### ASSIGNED TASK
Go to the line containing "(s.timerAdvance elapsed).dt = s.dt" in the records below and print it and every following line exactly, on through the line containing "def Obligations.TheTickComesBeforeExecution : Prop", then stop.

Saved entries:
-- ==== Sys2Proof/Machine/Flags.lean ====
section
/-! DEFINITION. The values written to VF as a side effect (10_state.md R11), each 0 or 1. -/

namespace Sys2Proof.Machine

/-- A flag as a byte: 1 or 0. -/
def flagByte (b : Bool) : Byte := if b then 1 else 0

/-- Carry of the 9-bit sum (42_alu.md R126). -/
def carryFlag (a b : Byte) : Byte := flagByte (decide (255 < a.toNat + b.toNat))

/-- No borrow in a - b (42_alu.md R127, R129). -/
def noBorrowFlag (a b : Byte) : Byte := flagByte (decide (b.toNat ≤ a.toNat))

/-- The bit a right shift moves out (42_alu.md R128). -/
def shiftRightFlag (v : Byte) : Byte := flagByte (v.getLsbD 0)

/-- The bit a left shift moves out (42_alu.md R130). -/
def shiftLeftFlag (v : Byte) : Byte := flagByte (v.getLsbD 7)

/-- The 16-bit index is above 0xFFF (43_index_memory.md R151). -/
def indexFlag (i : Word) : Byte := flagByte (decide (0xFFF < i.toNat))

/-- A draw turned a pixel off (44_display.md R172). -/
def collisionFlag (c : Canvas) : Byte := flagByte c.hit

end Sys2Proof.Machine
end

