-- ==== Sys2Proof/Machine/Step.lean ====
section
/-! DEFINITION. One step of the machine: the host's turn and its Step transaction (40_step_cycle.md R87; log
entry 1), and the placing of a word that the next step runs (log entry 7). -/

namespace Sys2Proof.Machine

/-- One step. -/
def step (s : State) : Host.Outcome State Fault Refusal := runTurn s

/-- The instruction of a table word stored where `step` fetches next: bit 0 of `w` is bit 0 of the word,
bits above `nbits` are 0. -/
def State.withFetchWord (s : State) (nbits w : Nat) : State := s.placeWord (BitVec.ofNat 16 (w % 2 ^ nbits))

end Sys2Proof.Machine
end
* * *
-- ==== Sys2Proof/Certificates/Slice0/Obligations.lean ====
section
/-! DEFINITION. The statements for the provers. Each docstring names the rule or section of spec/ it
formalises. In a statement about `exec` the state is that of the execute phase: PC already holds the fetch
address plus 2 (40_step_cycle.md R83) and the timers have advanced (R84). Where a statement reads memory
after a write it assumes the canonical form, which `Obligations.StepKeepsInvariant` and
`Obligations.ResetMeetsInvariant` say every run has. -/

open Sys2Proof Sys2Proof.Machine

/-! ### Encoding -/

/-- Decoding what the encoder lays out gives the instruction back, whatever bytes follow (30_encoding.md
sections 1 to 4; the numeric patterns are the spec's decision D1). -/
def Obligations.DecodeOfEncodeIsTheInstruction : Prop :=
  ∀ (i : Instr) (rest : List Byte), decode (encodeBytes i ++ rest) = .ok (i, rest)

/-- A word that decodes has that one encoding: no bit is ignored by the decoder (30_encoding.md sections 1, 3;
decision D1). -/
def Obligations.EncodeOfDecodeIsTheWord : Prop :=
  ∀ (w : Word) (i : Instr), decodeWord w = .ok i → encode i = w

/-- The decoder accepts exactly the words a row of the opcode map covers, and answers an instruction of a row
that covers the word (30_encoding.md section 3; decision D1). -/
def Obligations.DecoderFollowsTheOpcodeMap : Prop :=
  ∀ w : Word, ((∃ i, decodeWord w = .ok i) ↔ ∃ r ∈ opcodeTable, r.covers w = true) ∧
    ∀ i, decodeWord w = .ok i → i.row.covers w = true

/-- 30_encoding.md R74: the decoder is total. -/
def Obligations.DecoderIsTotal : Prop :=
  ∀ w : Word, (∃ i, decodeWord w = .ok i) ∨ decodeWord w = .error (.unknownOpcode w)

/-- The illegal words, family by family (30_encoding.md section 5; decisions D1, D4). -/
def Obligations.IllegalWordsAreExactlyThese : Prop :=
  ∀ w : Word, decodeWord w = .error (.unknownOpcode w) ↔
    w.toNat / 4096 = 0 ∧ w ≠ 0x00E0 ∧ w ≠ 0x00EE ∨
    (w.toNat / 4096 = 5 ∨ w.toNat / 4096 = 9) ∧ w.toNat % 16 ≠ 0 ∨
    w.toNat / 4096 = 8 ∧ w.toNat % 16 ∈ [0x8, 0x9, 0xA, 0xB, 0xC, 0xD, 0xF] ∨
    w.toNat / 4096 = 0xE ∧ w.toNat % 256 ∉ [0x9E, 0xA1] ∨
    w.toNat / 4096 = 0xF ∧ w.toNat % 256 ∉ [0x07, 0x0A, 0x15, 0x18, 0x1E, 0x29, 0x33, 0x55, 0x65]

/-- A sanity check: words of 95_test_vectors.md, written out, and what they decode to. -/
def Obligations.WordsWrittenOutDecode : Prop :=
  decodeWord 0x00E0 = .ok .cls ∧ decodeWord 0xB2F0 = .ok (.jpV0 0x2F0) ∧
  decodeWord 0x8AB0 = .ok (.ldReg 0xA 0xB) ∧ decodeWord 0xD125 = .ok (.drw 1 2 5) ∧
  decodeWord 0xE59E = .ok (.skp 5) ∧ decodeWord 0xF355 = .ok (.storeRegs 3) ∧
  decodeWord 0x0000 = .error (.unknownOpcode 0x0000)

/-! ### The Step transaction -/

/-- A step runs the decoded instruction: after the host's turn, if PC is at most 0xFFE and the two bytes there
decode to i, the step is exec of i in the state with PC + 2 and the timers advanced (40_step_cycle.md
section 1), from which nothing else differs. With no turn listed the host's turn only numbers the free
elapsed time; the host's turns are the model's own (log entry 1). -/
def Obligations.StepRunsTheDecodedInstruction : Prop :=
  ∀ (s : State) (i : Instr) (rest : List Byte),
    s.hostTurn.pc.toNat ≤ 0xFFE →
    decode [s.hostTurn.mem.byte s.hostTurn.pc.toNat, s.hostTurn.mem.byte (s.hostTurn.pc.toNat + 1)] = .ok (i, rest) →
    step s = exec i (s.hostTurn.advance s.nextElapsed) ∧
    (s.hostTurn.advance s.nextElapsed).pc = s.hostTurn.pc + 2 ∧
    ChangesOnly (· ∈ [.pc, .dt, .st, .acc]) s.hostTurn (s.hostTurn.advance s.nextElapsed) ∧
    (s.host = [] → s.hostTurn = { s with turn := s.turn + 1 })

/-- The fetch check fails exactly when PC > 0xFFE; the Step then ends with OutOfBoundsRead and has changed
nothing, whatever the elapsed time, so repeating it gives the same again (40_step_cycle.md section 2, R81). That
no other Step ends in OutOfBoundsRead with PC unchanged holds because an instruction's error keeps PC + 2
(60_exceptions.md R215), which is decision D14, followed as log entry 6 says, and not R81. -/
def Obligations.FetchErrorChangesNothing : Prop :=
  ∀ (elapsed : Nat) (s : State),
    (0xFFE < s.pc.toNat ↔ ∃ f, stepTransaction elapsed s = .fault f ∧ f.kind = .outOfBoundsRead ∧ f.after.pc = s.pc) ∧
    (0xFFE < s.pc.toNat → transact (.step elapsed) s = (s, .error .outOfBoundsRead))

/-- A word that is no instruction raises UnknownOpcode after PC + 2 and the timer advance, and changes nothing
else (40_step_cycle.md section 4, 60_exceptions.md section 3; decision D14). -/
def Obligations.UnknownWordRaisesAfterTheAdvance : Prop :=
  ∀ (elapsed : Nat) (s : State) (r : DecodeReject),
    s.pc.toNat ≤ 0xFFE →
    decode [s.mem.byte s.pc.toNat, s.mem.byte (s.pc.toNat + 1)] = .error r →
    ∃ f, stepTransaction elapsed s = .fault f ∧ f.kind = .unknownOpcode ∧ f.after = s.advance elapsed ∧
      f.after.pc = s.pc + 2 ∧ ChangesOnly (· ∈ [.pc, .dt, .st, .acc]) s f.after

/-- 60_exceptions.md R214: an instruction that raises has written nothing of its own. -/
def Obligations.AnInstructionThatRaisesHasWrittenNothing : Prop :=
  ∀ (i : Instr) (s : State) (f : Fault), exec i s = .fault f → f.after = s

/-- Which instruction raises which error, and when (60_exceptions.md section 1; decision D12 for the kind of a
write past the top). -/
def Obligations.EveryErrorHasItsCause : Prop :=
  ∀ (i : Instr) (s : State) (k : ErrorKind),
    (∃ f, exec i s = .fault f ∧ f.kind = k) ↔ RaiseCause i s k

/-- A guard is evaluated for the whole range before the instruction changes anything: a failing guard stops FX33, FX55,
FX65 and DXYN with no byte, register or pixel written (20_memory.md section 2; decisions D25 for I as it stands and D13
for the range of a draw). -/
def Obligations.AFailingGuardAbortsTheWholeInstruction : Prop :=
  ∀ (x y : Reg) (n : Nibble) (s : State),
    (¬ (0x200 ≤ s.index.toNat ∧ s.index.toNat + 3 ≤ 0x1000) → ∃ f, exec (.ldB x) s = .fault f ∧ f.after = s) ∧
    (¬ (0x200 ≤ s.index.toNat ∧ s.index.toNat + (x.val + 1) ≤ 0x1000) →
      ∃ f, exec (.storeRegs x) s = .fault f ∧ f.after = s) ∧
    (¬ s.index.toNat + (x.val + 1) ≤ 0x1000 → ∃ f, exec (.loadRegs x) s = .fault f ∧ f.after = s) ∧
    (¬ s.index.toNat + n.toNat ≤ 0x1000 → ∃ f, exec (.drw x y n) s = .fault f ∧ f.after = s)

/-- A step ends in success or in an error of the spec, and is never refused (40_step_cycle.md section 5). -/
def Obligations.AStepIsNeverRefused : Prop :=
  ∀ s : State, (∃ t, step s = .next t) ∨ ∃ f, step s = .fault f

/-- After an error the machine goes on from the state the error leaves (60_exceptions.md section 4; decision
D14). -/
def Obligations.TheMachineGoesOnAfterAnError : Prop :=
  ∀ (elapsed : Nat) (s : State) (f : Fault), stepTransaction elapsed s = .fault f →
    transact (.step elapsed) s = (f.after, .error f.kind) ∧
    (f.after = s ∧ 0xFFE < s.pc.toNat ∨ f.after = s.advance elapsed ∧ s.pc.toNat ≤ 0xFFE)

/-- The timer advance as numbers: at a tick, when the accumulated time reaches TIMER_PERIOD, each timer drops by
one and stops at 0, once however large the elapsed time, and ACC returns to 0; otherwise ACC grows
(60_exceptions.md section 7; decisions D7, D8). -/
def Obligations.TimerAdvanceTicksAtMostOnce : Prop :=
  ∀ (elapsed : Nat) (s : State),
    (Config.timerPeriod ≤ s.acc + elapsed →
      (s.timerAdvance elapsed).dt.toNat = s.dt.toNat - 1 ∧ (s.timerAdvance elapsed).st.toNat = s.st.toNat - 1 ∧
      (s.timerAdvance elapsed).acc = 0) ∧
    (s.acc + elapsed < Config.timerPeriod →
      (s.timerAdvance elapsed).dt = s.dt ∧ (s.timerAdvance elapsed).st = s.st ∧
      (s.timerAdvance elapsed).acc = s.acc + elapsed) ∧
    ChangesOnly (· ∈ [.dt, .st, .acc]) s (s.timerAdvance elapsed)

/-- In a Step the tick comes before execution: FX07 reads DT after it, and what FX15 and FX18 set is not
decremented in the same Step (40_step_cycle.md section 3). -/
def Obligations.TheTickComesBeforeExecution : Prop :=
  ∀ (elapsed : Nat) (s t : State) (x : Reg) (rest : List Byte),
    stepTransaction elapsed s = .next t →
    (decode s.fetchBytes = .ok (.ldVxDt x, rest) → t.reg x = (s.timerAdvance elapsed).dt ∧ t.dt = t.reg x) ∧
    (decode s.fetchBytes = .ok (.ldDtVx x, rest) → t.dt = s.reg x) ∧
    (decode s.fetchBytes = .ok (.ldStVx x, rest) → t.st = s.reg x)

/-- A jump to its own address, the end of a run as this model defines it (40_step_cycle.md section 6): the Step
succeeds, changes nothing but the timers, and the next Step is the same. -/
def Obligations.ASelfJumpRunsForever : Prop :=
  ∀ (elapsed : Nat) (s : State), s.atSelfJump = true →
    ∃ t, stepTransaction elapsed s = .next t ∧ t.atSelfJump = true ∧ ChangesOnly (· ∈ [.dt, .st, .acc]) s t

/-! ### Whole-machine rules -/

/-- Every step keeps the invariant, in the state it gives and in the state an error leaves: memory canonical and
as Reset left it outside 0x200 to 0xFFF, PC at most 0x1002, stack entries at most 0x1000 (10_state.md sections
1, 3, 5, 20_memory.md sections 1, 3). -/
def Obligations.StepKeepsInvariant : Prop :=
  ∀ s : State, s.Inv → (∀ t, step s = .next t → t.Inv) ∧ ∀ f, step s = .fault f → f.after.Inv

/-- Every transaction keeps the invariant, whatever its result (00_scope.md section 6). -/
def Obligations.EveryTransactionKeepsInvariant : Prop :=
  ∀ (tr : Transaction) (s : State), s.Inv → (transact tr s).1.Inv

### WRITTEN SOLUTION
      (s.timerAdvance elapsed).dt = s.dt ∧ (s.timerAdvance elapsed).st = s.st ∧
      (s.timerAdvance elapsed).acc = s.acc + elapsed) ∧
    ChangesOnly (· ∈ [.dt, .st, .acc]) s (s.timerAdvance elapsed)

/-- In a Step the tick comes before execution: FX07 reads DT after it, and what FX15 and FX18 set is not
decremented in the same Step (40_step_cycle.md section 3). -/
def Obligations.TheTickComesBeforeExecution : Prop :=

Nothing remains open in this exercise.